Un symposium s’est ouvert à Buea le 5 mars dernier sur la recherche des moyens d’atténuer les effets phénomène sur la sécurité sociale au Cameroun. 

«Gouverner c’est prévoir». Cette réflexion courante en milieux politiques, reprise par Mme Dayina Mayenga, directeur sous-régional du Bureau international du travail (Bit), épouse bien l’intérêt du symposium ouvert hier dans la salle des conférences de la Caisse nationale de prévoyance sociale (Cnps) à Buéa. C’est sur le thème «les mesures d’anticipation des effets de la crise financière mondiale sur l’économie nationale et la Cnps». Le thème est assez révélateur des inquiétudes que suscitent les contrecoups que fait subir la crise financière actuelle sur la marche de l’économie mondiale. 

En fait, selon Alain Noël Mekulu Mvondo, directeur général de la structure, «la Cnps avait perdu près de 4 milliards de Fcfa» lors d’une première crise entre 1987 et 1992. D’autant plus que dans le sillage de la crise économique, l’Etat avait ramené l’âge de la retraite à 50 ans ; et en même temps, il y a eu de massifs départs anticipés à la retraite. «Les indemnités y afférentes ont coûté 7 milliards alors même que l’Etat avait des arriérés de l’ordre de 300 milliards vis-à-vis de la Cnps et de ses prestataires». Ce qui en conséquence a imposé «que la Cnps réduise ses dépenses», handicapant par le fait même ses prestations. «Il n’est plus acceptable que nous retombions dans le même piège», a déclaré Robert Nkili, le ministre du Travail et de la sécurité sociale (Mintss), en ouvrant les travaux de la capitale régionale du Sud-ouest. 

Or, il est établi que l’Afrique ne pourra pas échapper aux effets de ce «tsunami économique», selon Robert Nkili.
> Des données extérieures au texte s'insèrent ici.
theorem copiesBits_toStandardHigh (h : Word) : CopiesBits toStandardSource h (toStandardHigh h) := by
  intro i hi
  rw [getLsbD_toStandardHigh h hi, toStandardSource]
  split_ifs <;> first | omega | rfl

theorem getLsbD_hexDigitAt (h : Word) (k : Nat) {i : Nat} (hi : i < 4) :
    (hexDigitAt h k).getLsbD i = h.getLsbD (4 * k + i) := getLsbD_slice h hi

/-- A bit table that moves whole digits is a digit table. -/
theorem CopiesBits.copiesDigits {bits digits : Nat → Option Nat} {h h' : Word} (hcopies : CopiesBits bits h h')
    (hversion : ∀ k < 16, digits k = none → k = 3)
    (hdigits : ∀ k < 16, ∀ i < 4, bits (4 * k + i) = (digits k).map (4 * · + i)) : CopiesDigits digits h h' := by
  intro k hk
  apply BitVec.eq_of_getLsbD_eq
  intro i hi
  rw [getLsbD_hexDigitAt h' k hi, hcopies _ (by omega), hdigits k hk i hi]
  cases hdigit : digits k with
  | none =>
    obtain rfl := hversion k hk hdigit
    exact (decide_eq_decide.2 (by omega)).trans (getLsbD_requiredVersion i).symm
  | some j => exact (getLsbD_hexDigitAt h j hi).symm

theorem copiesDigits_toSortableHigh (h : Word) : CopiesDigits toSortableDigit h (toSortableHigh h) :=
  (copiesBits_toSortableHigh h).copiesDigits (by decide) (by decide)

theorem copiesDigits_toStandardHigh (h : Word) : CopiesDigits toStandardDigit h (toStandardHigh h) :=
  (copiesBits_toStandardHigh h).copiesDigits (by decide) (by decide)

/-- The two bit maps are inverse to each other off the version nibble. -/
theorem bit_maps_inverse : ∀ j < 64, j < 12 ∨ 16 ≤ j →
    toSortableTarget j < 64 ∧ toSortableSource (toSortableTarget j) = some j ∧
    toStandardSource j = some (toSortableTarget j) := by decide

/-- Settles O34: the bit tables say what the bits of the assembled words are, and they move whole digits. -/
theorem codecMovesBitsByTheTables : Obligations.CodecMovesBitsByTheTables := by
  refine ⟨fun a b s hv => ⟨?_, ?_⟩, bit_maps_inverse⟩
  · obtain ⟨t, ht, -, hhigh, -⟩ := exec_toSortable_shows b s hv
    refine ⟨t, ht, fun i hi => ?_, fun k hk => ?_⟩
    · rw [hhigh, copiesBits_toSortableHigh a i hi]
      cases toSortableSource i <;> rfl
    · rw [hhigh, copiesDigits_toSortableHigh a k hk]
      cases toSortableDigit k <;> rfl
  · obtain ⟨t, ht, -, hhigh, -⟩ := exec_toStandard_shows b s hv
    refine ⟨t, ht, fun i hi => ?_, fun k hk => ?_⟩
    · rw [hhigh, copiesBits_toStandardHigh a i hi]
      cases toStandardSource i <;> rfl
    · rw [hhigh, copiesDigits_toStandardHigh a k hk]
      cases toStandardDigit k <;> rfl

end Sys2Proof.Machine

/-! ### O35: the codec by masks and shifts (R64)

The masks of a layout's fields are disjoint and cover the word, so a word is the OR, and the sum, of what each of them
keeps of it; and a term of R64 is what one field's mask keeps of the result. -/

namespace Sys2Proof.Machine

/-- What each mask of a list keeps of a word. -/
def maskedParts (masks : List Word) (x : Word) : List Word := masks.map (x &&& ·)

theorem orOf_maskedParts (masks : List Word) (x : Word) : orOf (maskedParts masks x) = x &&& orOf masks := by
  induction masks with
  | nil => exact BitVec.and_zero.symm
  | cons m ms ih =>
    show x &&& m ||| orOf (maskedParts ms x) = x &&& (m ||| orOf ms)
    rw [ih, BitVec.and_or_distrib_left]

theorem and_orOf_eq_zero {m : Word} {masks : List Word} (hdisjoint : ∀ n ∈ masks, m &&& n = 0#64) :
    m &&& orOf masks = 0#64 := by
  induction masks with
  | nil => exact BitVec.and_zero
  | cons n ns ih =>
    obtain ⟨hn, hns⟩ := List.forall_mem_cons.1 hdisjoint
    show m &&& (n ||| orOf ns) = 0#64
    rw [BitVec.and_or_distrib_left, hn, ih hns, BitVec.or_zero]

/-- No carry arises where no bit stands in two masks. -/
theorem sumOf_maskedParts {masks : List Word} (hdisjoint : masks.Pairwise fun m n => m &&& n = 0#64) (x : Word) :
    sumOf (maskedParts masks x) = (orOf (maskedParts masks x)).toNat := by
  induction hdisjoint with
  | nil => rfl
  | @cons m ms hm _ ih =>
    have hzero : x &&& m &&& orOf (maskedParts ms x) = 0#64 :=
      calc x &&& m &&& orOf (maskedParts ms x) = x &&& x &&& (m &&& orOf ms) := by rw [orOf_maskedParts]; ac_rfl
        _ = 0#64 := by rw [and_orOf_eq_zero hm, BitVec.and_zero]
    show (x &&& m).toNat + sumOf (maskedParts ms x) = (x &&& m ||| orOf (maskedParts ms x)).toNat
    rw [ih, ← BitVec.add_eq_or_of_and_eq_zero _ _ hzero, BitVec.toNat_add_of_and_eq_zero hzero]

/-- A word is the OR, and the sum, of its parts by masks that are disjoint and cover it. -/
theorem eq_orOf_and_sumOf {masks terms : List Word} {x : Word} (hterms : terms = maskedParts masks x)
    (hdisjoint : masks.Pairwise fun m n => m &&& n = 0#64) (hcover : orOf masks = BitVec.allOnes 64) :
    x = orOf terms ∧ x.toNat = sumOf terms := by
  have hor : x = orOf terms := by rw [hterms, orOf_maskedParts, hcover, BitVec.and_allOnes]
  refine ⟨hor, ?_⟩
  rw [hterms, sumOf_maskedParts hdisjoint, ← hterms, ← hor]

section parts
variable {source : Nat → Option Nat} {h h' m n : Word} {k : Nat} (hcopies : CopiesBits source h h')
include hcopies

/-- A field that the table moves up is, in its place, what its new mask keeps of the copy. -/
theorem CopiesBits.shiftLeft_field (hmask : m <<< k = n)
    (hfield : ∀ i < 64, n.getLsbD i = true → k ≤ i ∧ source i = some (i - k)) : (h &&& m) <<< k = h' &&& n := by
  apply BitVec.eq_of_getLsbD_eq
  intro i hi
  rw [BitVec.shiftLeft_and_distrib, hmask, BitVec.getLsbD_and, BitVec.getLsbD_and, BitVec.getLsbD_shiftLeft]
  cases hbit : n.getLsbD i with
  | false => rw [Bool.and_false, Bool.and_false]
  | true =>
    obtain ⟨hk, hsource⟩ := hfield i hi hbit
    rw [hcopies i hi, hsource, Option.elim_some]
    simp [hi, hk]

/-- A field that the table moves down is, in its place, what its new mask keeps of the copy. -/
theorem CopiesBits.ushiftRight_field (hmask : m >>> k = n)
    (hfield : ∀ i < 64, n.getLsbD i = true → source i = some (k + i)) : (h &&& m) >>> k = h' &&& n := by
  apply BitVec.eq_of_getLsbD_eq
  intro i hi
  rw [BitVec.ushiftRight_and_distrib, hmask, BitVec.getLsbD_and, BitVec.getLsbD_and, BitVec.getLsbD_ushiftRight]
  cases hbit : n.getLsbD i with
  | false => rw [Bool.and_false, Bool.and_false]
  | true => rw [hcopies i hi, hfield i hi hbit, Option.elim_some]

/-- The version nibble of a copy, in its place, is the constant 1. -/
theorem CopiesBits.versionOneInPlace_eq (hfield : ∀ i < 64, versionMask.getLsbD i = true → source i = none) :
    versionOneInPlace = h' &&& versionMask := by
  have hone : ∀ i < 64, versionOneInPlace.getLsbD i = (decide (i = 12) && versionMask.getLsbD i) := by decide
  apply BitVec.eq_of_getLsbD_eq
  intro i hi
  rw [hone i hi, BitVec.getLsbD_and]
  cases hbit : versionMask.getLsbD i with
  | false => rw [Bool.and_false, Bool.and_false]
  | true => rw [hcopies i hi, hfield i hi hbit, Option.elim_none]

end parts

/-- The masks of the sortable layout's fields, from the most significant (R63). -/
def sortableMasks : List Word := [srtTimeHiMask, srtTimeMidMask, srtTimeLowHi20Mask, versionMask, srtTimeLowLo12Mask]

/-- The masks of the standard layout's fields, `time_low` in its two parts, from the most significant (R63). -/
def standardMasks : List Word := [stdTimeLowHi20Mask, stdTimeLowLo12Mask, stdTimeMidMask, versionMask, stdTimeHiMask]

theorem toSortableTerms_eq_maskedParts (a : Word) :
    toSortableTerms a = maskedParts sortableMasks (toSortableHigh a) := by
  have hcopies := copiesBits_toSortableHigh a
  rw [toSortableTerms, hcopies.shiftLeft_field (n := srtTimeHiMask) (by decide) (by decide),
    hcopies.shiftLeft_field (n := srtTimeMidMask) (by decide) (by decide),
    hcopies.ushiftRight_field (n := srtTimeLowHi20Mask) (by decide) (by decide),
    hcopies.versionOneInPlace_eq (by decide),
    hcopies.ushiftRight_field (n := srtTimeLowLo12Mask) (by decide) (by decide)]
  rfl

theorem toStandardTerms_eq_maskedParts (a : Word) :
    toStandardTerms a = maskedParts standardMasks (toStandardHigh a) := by
  have hcopies := copiesBits_toStandardHigh a
  rw [toStandardTerms, hcopies.shiftLeft_field (n := stdTimeLowHi20Mask) (by decide) (by decide),
    hcopies.shiftLeft_field (n := stdTimeLowLo12Mask) (by decide) (by decide),
    hcopies.ushiftRight_field (n := stdTimeMidMask) (by decide) (by decide),
    hcopies.versionOneInPlace_eq (by decide),
    hcopies.ushiftRight_field (n := stdTimeHiMask) (by decide) (by decide)]
  rfl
En plus du cas de la Fédération camerounaise de football Fécafoot) qui en a déjà souffert avec la faillite de son partenaire londonien Gateway broadcasting service (Gbs), Martin Abéga, le secrétaire général du Groupement interpatronal du Cameroun (Gicam), annonce d’autres cas : le caoutchouc, le bois,… en prévoyant entre autres «la baisse des ressources d’exportation, le ralentissement du financement». Ce sur la base de ce que «notre économie est basée sur les produits de rente et est extravertie». Et «nous produisons ce que nous ne consommons pas et consommons ce que nous ne produisons pas», ajoute
le Pr Tsafack Nanfosso de l’université de Yaoundé II. Les uns et les autres s’accordent à dire que tout cela auront des conséquences sur la sécurité sociale : avec la baise de la productivité va conduire à l’évolution du taux de chômage et de la masse salariale,…. L’effet induit, d’après Marthe Mbajom, est que «l’on pourrait arriver à une situation où les entreprises et même l’Etat ne pourront plus reverser les cotisations». 

Pendant deux jours, experts, professionnels, universitaires et autres responsables de la Cnps vont réfléchir autour de divers thèmes, question de trouver sur les moyens et mécanismes d’anticipation des effets de la crise financière qui évolue lentement mais sûrement à l’échelle planétaire. Certes, «il n’y aura pas de solution», a prévenu le professeur Tuna Mama, mais les participants comptent trouver des voies et moyens d’anticipation, plutôt que de subir ces effets. Il est prévu à l’issue des travaux, d’élaborer un document de stratégie à cet effet.